Tuesday, 30 September 2008

Katie Mitchell

To the Cottesloe to see 'Some Trace of Her,' Katie Mitchell's adaptation of Dostoevsky's The Idiot. Katie's work is always bold and very often contentious, but I've been following her developmental approach to directing ever since Nick Hytner gave her a regular berth at the National.

This production furthers her experiment at fusing live and visual media performance with a text, a process she began with an adaptation of Virginia Woolf's - 'The Waves,' two years ago and followed up, less successfully in a larger space, with Martin Crimp's 'Attempts on her Life,' last year.

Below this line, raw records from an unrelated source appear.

-- ==== Sys2Proof/Machine/Pads.lean ====
section
/-! DEFINITION. What the safe-state outputs, the ports' pins, the GP pins, the host and management pins, CLKOUT and TDO carry,
with the boundary scan register in force or not, and what a boundary scan captures (spec/12 R319, R320, R347; spec/14 Table
14.1; spec/15 R431, R432; spec/18 Table 18.4, R515, R516). -/
namespace Sys2Proof.Machine

/-! ## The boundary scan register and the safe-state outputs -/

/-- Debug is open: the lifecycle is not PRODUCTION, or an unlock is active (R516). -/
def State.scanOpen (s : State) : Bool := s.get KS_LC_STATE != 2 || s.unlocked

/-- EXTEST, CLAMP or HIGHZ is in force. -/
def State.scanForced (s : State) : Bool := s.tapInstr == .extest || s.tapInstr == .clamp || s.tapInstr == .highz

/-- The safe-state outputs and FAULT_N are under the boundary scan register (R516). -/
def State.scanSafe (s : State) : Bool := s.scanForced && !s.tap.spare && s.scanOpen

/-- The place of a safe-state output among the scanned pins, in the order of their balls (R515, Table 18.2); 24 is FAULT_N. -/
def scanPin (n : Nat) : Nat :=
  if n ≤ 8 then 4 * n
  else if n ≤ 10 then 3 * n + 8
  else if n = 11 then 1
  else if n ≤ 19 then 4 * (n - 12) + 3
  else if n ≤ 22 then 3 * (n - 20) + 34
  else if n = 23 then 2
  else 6

/-- What the boundary scan register puts on a scanned pin, `od` telling whether it is open-drain: none for high impedance (R515,
R516). -/
def State.scanDrive (s : State) (p : Nat) (od : Bool) : Option Bool :=
  let out := s.tap.bsr.getLsbD (3 * p + 1)
  if s.tapInstr == .highz || !s.tap.bsr.getLsbD (3 * p + 2) || (od && out) then none else some out

/-- The level that the Snuffer drives on safe-state output `n`: none where it is undriven or an open-drain output is released
(R51 to R53, R499), and before the SNUFFER section is applied (R493). -/
def State.soutOwn (s : State) (n : Nat) : Option Bool :=
  if !s.outSupplied n || !s.outDriven n || (s.is (SNF_OCFG_OD n) && s.outLevel n) then none else some (s.outLevel n)

/-- The level that the device drives on safe-state output `n` (R515, R516). -/
def State.soutPin (s : State) (n : Nat) : Option Bool :=
  if s.outSupplied n && s.scanSafe then s.scanDrive (scanPin n) (s.is (SNF_OCFG_OD n)) else s.soutOwn n

/-- FAULT_N can be driven (R53, R499). -/
def State.faultSupplied (s : State) : Bool := !s.snf.supplyBad && s.pins.vio2 && decide (2 ≤ s.pstate)

/-- The level that the Snuffer drives on FAULT_N: low, or none (R56). -/
def State.faultOwn (s : State) : Option Bool := if s.faultSupplied && s.is SNF_STAT_FAULTN then some false else none

/-- The level that the device drives on FAULT_N (R56, R516). -/
def State.faultPin (s : State) : Option Bool :=
  if s.faultSupplied && s.scanSafe then s.scanDrive (scanPin 24) true else s.faultOwn

/-! ## The other pins -/

/-- What stands at a pin: what the boundary scan register puts there (none: high impedance), or the pin's own function. -/
inductive Pad (α : Type) where
  | scan (level : Option Bool)
  | own (f : α)
  deriving DecidableEq, Repr

/-- A scanned pin outside the Snuffer, `p` its place in the register, open-drain where `od`; a pin of an absent bank stays undriven
(R516). -/
def State.padOf {α : Type} (s : State) (p : Nat) (bank od : Bool) (f : α) : Pad α :=
  if s.scanForced && bank && decide (2 ≤ s.pstate) then .scan (s.scanDrive p od) else .own f

/-- Pin `k` of port `p` (R319, R516): the places follow the balls AA1 to AC20 (Table 18.1). -/
def State.portPad (s : State) (p k : Nat) : Pad PortPin :=
  s.padOf (85 + 4 * p + k) (s.portBank p) (s.twoWire p && (decide (k < 2) || (s.pers p == 3 && k == 2))) (s.portPin p k)

/-- The chip select on GP pin `n` of a port is low (R320): its port's transaction runs with the select that the register names. -/
def State.csLow (s : State) (n p : Nat) : Bool :=
  let w := s.rd (PORT_SPICFG p)
  s.pers p == 6 && (match s.portCur p with
    | some x => (x.addr % 4 == 1 && bitOf w 6 && fld w 0 6 == n) || (x.addr % 4 == 2 && bitOf w 14 && fld w 8 6 == n) ||
        (x.addr % 4 == 3 && bitOf w 22 && fld w 16 6 == n)
    | none => false)

/-- GP pin `n` is a chip select of a port that is isolated (R343). -/
def State.csIsolated (s : State) (n : Nat) : Bool :=
  (List.range 16).any (fun p =>
    let w := s.rd (PORT_SPICFG p)
    s.pers p == 6 && s.is (PORT_STAT_ISO p) && ((bitOf w 6 && fld w 0 6 == n) || (bitOf w 14 && fld w 8 6 == n) ||
      (bitOf w 22 && fld w 16 6 == n)))

/-- The level that the function owning GP pin `n` drives: none at high impedance (R347, R385, R397, Table 16.6, R320). -/
def State.gpOwn (s : State) (n : Nat) : Option Bool :=
  if !s.gpBank n || s.pstate < 2 || s.snf.only then none
  else match Store.get (fun _ => 0) s.ks.pins n with
    | 1 => if s.hostIrq && decide (3 ≤ s.pstate) then some false else none
    | 2 => none
    | 3 => if s.pstate < 3 || s.limp || s.get RING_PSTAT_ROLE == 2 || s.csIsolated n then none
      else some (!(List.range 16).any (fun p => s.csLow n p))
    | 4 => s.pairAct
    | _ =>
      let out := s.is (gpBit GP_OUT0 GP_OUT1 n)
      if !s.is (GP_CFG_OE n) || (s.is (GP_CFG_OD n) && out) then none else some out

/-- The place of GP pin `n` in the boundary scan register. -/
def gpPlace (n : Nat) : Nat := if n < 20 then 41 + n else 43 + n

/-- GP pin `n` (R347, R516); balls W1 to W20 and Y1 to Y20. -/
def State.gpPad (s : State) (n : Nat) : Pad (Option Bool) :=
  let f := Store.get (fun _ => 0) s.ks.pins n
  s.padOf (gpPlace n) (s.gpBank n) (f == 1 || (f == 0 && s.is (GP_CFG_OD n))) (s.gpOwn n)

/-- What a host or management pin carries (Table 14.1, R404). -/
inductive HostPin where
  | hiZ | sck | csN | io (n : Nat) | scl | sda
  deriving DecidableEq, Repr

/-- HOST_SCK, HOST_CS_N, HOST_IO0 to HOST_IO3 (`k` 0 to 5) by the personality (Table 14.1), at high impedance in SMOULDER and
below (R401) and until C11 of a cold start (R493); MGMT_SCL and MGMT_SDA (6, 7) while the management port runs (R406). -/
def State.hostPin (s : State) (k : Nat) : HostPin :=
  if k = 6 then (if s.mgmtOn then .scl else .hiZ)
  else if k = 7 then (if s.mgmtOn then .sda else .hiZ)
  else if !s.pins.vio1 || s.pstate < 3 || s.snf.only || s.pm.due == 2 || (s.laneTest 0x10 && s.get (TST_CTL_LOOP 0x10) == 1) then .hiZ
  else match s.hostI3c, k with
    | true, 0 => .scl
    | true, 2 => .sda
    | true, _ => .hiZ
    | false, 0 => .sck
    | false, 1 => .csN
    | false, k => .io (k - 2)

/-- A host or management pin (R516); column 2 of Table 18.2, rows H to T. -/
def State.hostPad (s : State) (k : Nat) : Pad HostPin :=
  s.padOf (5 + 4 * k) s.pins.vio1 (decide (6 ≤ k) || (s.hostI3c && (k == 0 || k == 2))) (s.hostPin k)

/-- What CLKOUT carries: nothing, low, a source divided (1 CCLK, 2 the 400 MHz of PLLB), or XTAL32 (R431). -/
inductive ClkPin where
  | hiZ | low | div (src n : Nat) | xtal
  deriving DecidableEq, Repr

/-- CLKOUT (R431, R432, Tables 15.2, 18.4): undriven without its bank and in WICK and DARK; from a PLL it is held low in EMBER and
SMOULDER and while its PLL is not locked. -/
def State.clkPin (s : State) : ClkPin :=
  let src := s.get CLK_CLKOUT_SRC
  let n := s.get CLK_CLKOUT_DIV
  if !s.pins.vio1 || s.pstate < 2 then .hiZ
  else if src = 0 then .low
  else if src = 3 then .xtal
  else if s.pstate < 4 || !s.is (if src = 1 then CLK_STAT_PLLALOCK else CLK_STAT_PLLBLOCK) then .low
  else .div src n

/-- CLKOUT as a scanned pin (R516): V2 of Table 18.2. -/
def State.clkPad (s : State) : Pad ClkPin := s.padOf 39 s.pins.vio1 false s.clkPin

/-- TDO (R510, R513, Table 18.4): the bit that a register shifts out while the TAP shifts, high impedance otherwise. -/
def State.tdoPin (s : State) (shifting : Option Bool) : Option Bool := if s.tapOn then shifting else none

/-! ## Captures -/

/-- A cell of the boundary scan register. -/
def putCell (v : BitVec 447) (i : Nat) (b : Bool) : BitVec 447 :=
  if b then v ||| BitVec.ofNat 447 (2 ^ i) else v &&& ~~~ BitVec.ofNat 447 (2 ^ i)

/-- The output and enable cells of the pin at place `p` that drives `o`. -/
def putCells (v : BitVec 447) (p : Nat) (o : Option Bool) : BitVec 447 :=
  putCell (putCell v (3 * p + 1) (o.getD false)) (3 * p + 2) o.isSome

/-- What a boundary scan captures (R515; log entry 50): the levels at the pins as given, and in the output and enable cells of the
safe-state outputs, FAULT_N and the GP pins what the device logic drives there. -/
def State.bsrCapture (s : State) (pins : BitVec 447) : BitVec 447 :=
  let v := (List.range 24).foldl (fun v n => putCells v (scanPin n) (s.soutOwn n)) pins
  let v := putCells v (scanPin 24) s.faultOwn
  (List.range 40).foldl (fun v n => putCells v (gpPlace n) (s.gpOwn n)) v

end Sys2Proof.Machine
end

Our focus for the production is split. On the stage actors dressed in black rush around fixing video cameras, manipulating angle poise lamps, delivering text into microphones and creating simple stage effects, whilst above a screen translates out the chaos below in a seamless film noir version of the story. Extreme close up means that if only a gloved hand is appearing in the film, the actor's costume will just be the glove, so that we gain a brutal understanding of the artifice as well as the art involved in creating the visual narrative of the story.

It's akin to watching a swan glide majestically along whilst also being aware of the turbulence underneath.

For my money Katie's the most cerebral director we've got at working in Britain at the minute and her new book The Director's Craft gives some indication to her precision and investment. Her thesis that Directors are generally under trained in our system is spelt out clearly both through her own Stanislavski inspired methodology and also her refusal to place a parameter on her and her actors pre-rehearsal research. It's not enough to guess the objectives for your character at any given moment - everything about the play must be known - past memories, as well as future desires. The actor mustn't think as an actor in 2008, but as the character in situ in his or her own context and that takes an awful lot of work to even get close.

Most directors, she suggests, fall into directing without understanding the work. They may achieve short term fashionable brilliance, but never spend time refining or questioning their craft in the way actors must. Nobody seems to divides audiences (or fellow directors) as she does and whether you love or are hostile to her work Katie is a positive provocation in our theatre. The bottom line is that more than anybody currently working in the mainstream she has a diligent, scientific approach and respect for her craft.